A competitividade é uma das principais características da comunidade gamer, seja para subir de liga ou conquistar campeonatos, os gamers se reúnem em equipes e comunidades diversas. Mesmo com tanta diversidade de jogadores, competições como CBLOL, do jogo League of Legends, que realiza sua final no dia 17 de abril, tem equipes predominantemente masculinas e cisgênero.
Para Bryanna Nasck, trans não-binária streamer e pro-player de League of Legends, a falta de mulheres e trans participando de jogos como esse é sintoma da desigualdade. "Se tem pessoas trans que não conseguem entrar nesse meio é porque a gente está tendo a dificuldade de existir, enfrentando preconceito em casa, lutamos para sobreviver, para comprar os hormônios, estarmos vivas", diz.
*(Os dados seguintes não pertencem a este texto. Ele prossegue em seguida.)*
/-- A shoot-down completes (R246); locked lines of a range whose frames are not all known go too (R82). -/
def State.endShootdown (s : State) (p : Nat) : State :=
  let pt := s.part p
  let lo := pt.shootAddress
  let n := pt.shootLength
  if ¬ s.canShoot p then s
  else
    (((s.drainEverywhere (HeldByte.paged lo n)).shoot p lo n []).dropLines p (!(s.knowsRange p lo n))).onPart p
      (fun q => { q with shootdown := BitVec.ofNat 64 (bits pt.shootdown 0 32) })

/-! Frames, records and waiters. -/

/-- What is known of a page's granules and bytes follows the page (R361). -/
def State.moveKnown (s : State) (old new : Nat) : State :=
  if s.before.isEmpty then s
  else
    let byte := fun (k : Knower) => match k with
      | .byte .globalMem a core scope => .byte .globalMem (if inFrame old a then a - old + new else a) core scope
      | k => k
    let granule := fun (g : Nat) => if inFrame old (g * 64) then g - old / 64 + new / 64 else g
    { s with before := s.before.map (fun x => { x with by' := byte x.by', granule := granule x.granule }) }

/-- A page's access records follow it into a new frame, if that frame's region has its block (R243). -/
def State.moveRecords (s0 : State) (p old new : Nat) (leaf : Word) : State :=
  let s := s0.moveKnown old new
  let mine := s.records.filter (fun (r : Nat × Word) => inFrame old (r.1 * 64))
  let rest := s.records.filter (fun (r : Nat × Word) => !(inFrame old (r.1 * 64)) && !(inFrame new (r.1 * 64)))
  if leafChk leaf then
    let r := { s with records := rest }.needBlock (some p) (new / 2 ^ 21)
    if r.1 then
      mine.foldl (fun (acc : State) (x : Nat × Word) =>
        { acc with records := Tbl.put acc.records (x.1 - old / 64 + new / 64) x.2 }) r.2
    else r.2
  else { s with records := rest }

/-- The content of a frame copied to another. -/
def State.copyFrame (s : State) (old new : Nat) : State := { s with mem := Mem.copyFrom s.mem new s.mem old 65536 }

/-- A parked task returns to the head of its queue (R22, R250). -/
def State.unpark (s : State) (q slot : Nat) (r : Rec) : State :=
  let (rank, s1) := s.fresh
  s1.putRec q slot ({ r with state := .ready, readyAt := s.cycle.toNat, headRank := rank, onLeaf := none }.setField 242 1 1)

/-- Every task that waits for the page of a leaf goes on (R255, R256). -/
def State.releaseWaiters (s : State) (leaf : Nat) : State :=
  let all := s.queues.flatMap (fun (e : Nat × Queue) => e.2.slots.map (fun (x : Nat × Rec) => (e.1, x.1, x.2)))
  (all.filter (fun x => x.2.2.onLeaf == some leaf)).foldl (fun (acc : State) x =>
    if x.2.2.state = .parked then acc.unpark x.1 x.2.1 x.2.2
    else acc.putRec x.1 x.2.1 { x.2.2 with onLeaf := none }) s

/-- A request for frames of a die's pool is outstanding (R256). (DEDUCED, log 25.) -/
def State.poolAsked (s : State) (p die : Nat) : Bool := (s.part p).requests.any (fun r => r.pool == some die)

/-- A frame of HBM on a die of a module for a page, from its partition's pool. While the pool has none the page waits for the
answer to one request for frames of the die, written unless one is out already (R253, R256). (DEDUCED, log 25.) -/
def State.takeHbm (s : State) (at' toMod die : Nat) : Option Nat × State :=
  let pg := s.page at'
  let p := pg.part
  if pg.starved.any (s.poolAsked p) then (none, s)
  else
    match s.takeFrame p (fun f => s.hbmOwned p f && modOf f == toMod && dieOf f == die) with
    | some (f, s1) => (some f, s1.onPage at' (fun q => { q with starved := none }))
    | none =>
      let s1 := s.onPage at' (fun q => { q with starved := some die })
      let va := BitVec.ofNat 64 (pg.va.toNat / 65536 * 65536)
      (none, if s.poolAsked p die then s1 else (s1.pageRequest p 0 8 die false va (some die) none).2)

/-! Page-ins and page-outs. -/

/-- The port of a second-tier slice (R450). -/
def portOf (slice : Nat) : Nat := slice / 12

/-- The port behind which the source of a page-in lies. -/
def State.portOfLeaf (s : State) (leaf : Nat) : Nat := portOf (sliceOf (leafFrame (s.page leaf).oldLeaf))

/-- A page-in whose source lies behind a failed port (R462). -/
def State.isStranded (s : State) (leaf : Nat) : Bool :=
  (s.page leaf).stage == .pageIn && leafTier (s.page leaf).oldLeaf == 1 && s.mod.portsDown.contains (s.portOfLeaf leaf)

/-- A page-in is over: what waits for the page goes on, through the entry as it then stands (R256). -/
def State.endPageIn (s : State) (at' : Nat) : State :=
  (s.onPage at' (fun q => { q with stage := .none, starved := none })).releaseWaiters at'

/-- The entry of a page that a page-in has brought into a frame (R256). -/
def inLeaf (e : Word) (f : Nat) : Word := setBits (setBits e 59 2 0) 16 36 (f / 65536)

/-- A page-in ends (R256): without a frame it waits; where the entry has been changed since the start, the new frame returns to
the pool. -/
def State.finishPageIn (s : State) (at' : Nat) : State :=
  let pg := s.page at'
  let e := pg.oldLeaf
  let old := leafFrame e
  if pg.stage ≠ .pageIn ∨ s.isStranded at' then s
  else if bits e 0 2 ≠ 2 ∨ leafTier e ≠ 1 then s.endPageIn at'
  else
    match s.takeHbm at' s.modNo (leafHome e / 24) with
    | (none, s1) => s1
    | (some f, s1) =>
      if s1.leafAt at' = e then
        let s2 := ((s1.copyFrame old f).moveRecords pg.part old f e).putMem at' 8 (inLeaf e f).toNat
        (s2.returnFrame pg.part old).endPageIn at'
      else ((s1.copyFrame old f).returnFrame pg.part f).endPageIn at'

/-- Tile versions that live tasks bind in a page: graph, handle, number (R226). -/
def State.boundIn (s : State) (p : Nat) (lo : Nat) : List (Nat × Nat × Nat) :=
  let pairs := (s.deps.filter (fun d => d.live && !d.swap && d.graph / 256 == p)).flatMap
    (fun d => (d.reads ++ d.writes).map (fun x => (d.graph, x)))
  let inside := fun (g : Nat) (x : Nat × Nat) =>
    match (s.scope p (g % 256)).desc with
    | none => false
    | some d => match s.boundAddress p g d x with
      | .ok (.ok a) => decide (lo < a.toNat + descTile d) && decide (a.toNat < lo + 65536)
      | _ => false
  ((pairs.filter (fun x => inside x.1 x.2)).map (fun x => (x.1, x.2.1, x.2.2))).eraseDups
"Há tantas barreiras que impedem que essas meninas tenham o mesmo tempo de um menino hétero cis, que pode ficar o dia inteiro no quarto sem fazer nada, existe uma desvantagem gigantesca", afirma.
Para Lady Chokey, também streamer e transexual, a falta de investimento é um dos fatores para o déficit de LGBTs jogando em livestream. Ela também ressalta que, apesar deste momento ser difícil para qualquer um, não é qualquer pessoa que tem condições de investir em um bom equipamento.
"Se não tem uma boa ferramenta, sua rentabilidade no jogo e até mesmo para 'streamar', não vão ficar legais. Você não vai entregar produtos de qualidade. Então é algo que precisa de um investimento, de uma organização", afirma.
As duas sempre foram apaixonadas por jogar, mas o gosto por livestreams veio com a carreira na internet. Lady diz que nunca teve condições de investir em um bom equipamento e fazer os streamings, então, quando começou a pandemia, sua amiga streamer, Rainha Matos, lhe aconselhou a começar com o quem.
"Ela me perguntou: 'Amiga, por que você não começa a fazer lives jogando e tal, eu acho que você tem tudo a ver, sua cara, você é superespontânea, acho que vai dar supercerto. Por que você não faz a experiência? Então investi e comecei'", disse Lady.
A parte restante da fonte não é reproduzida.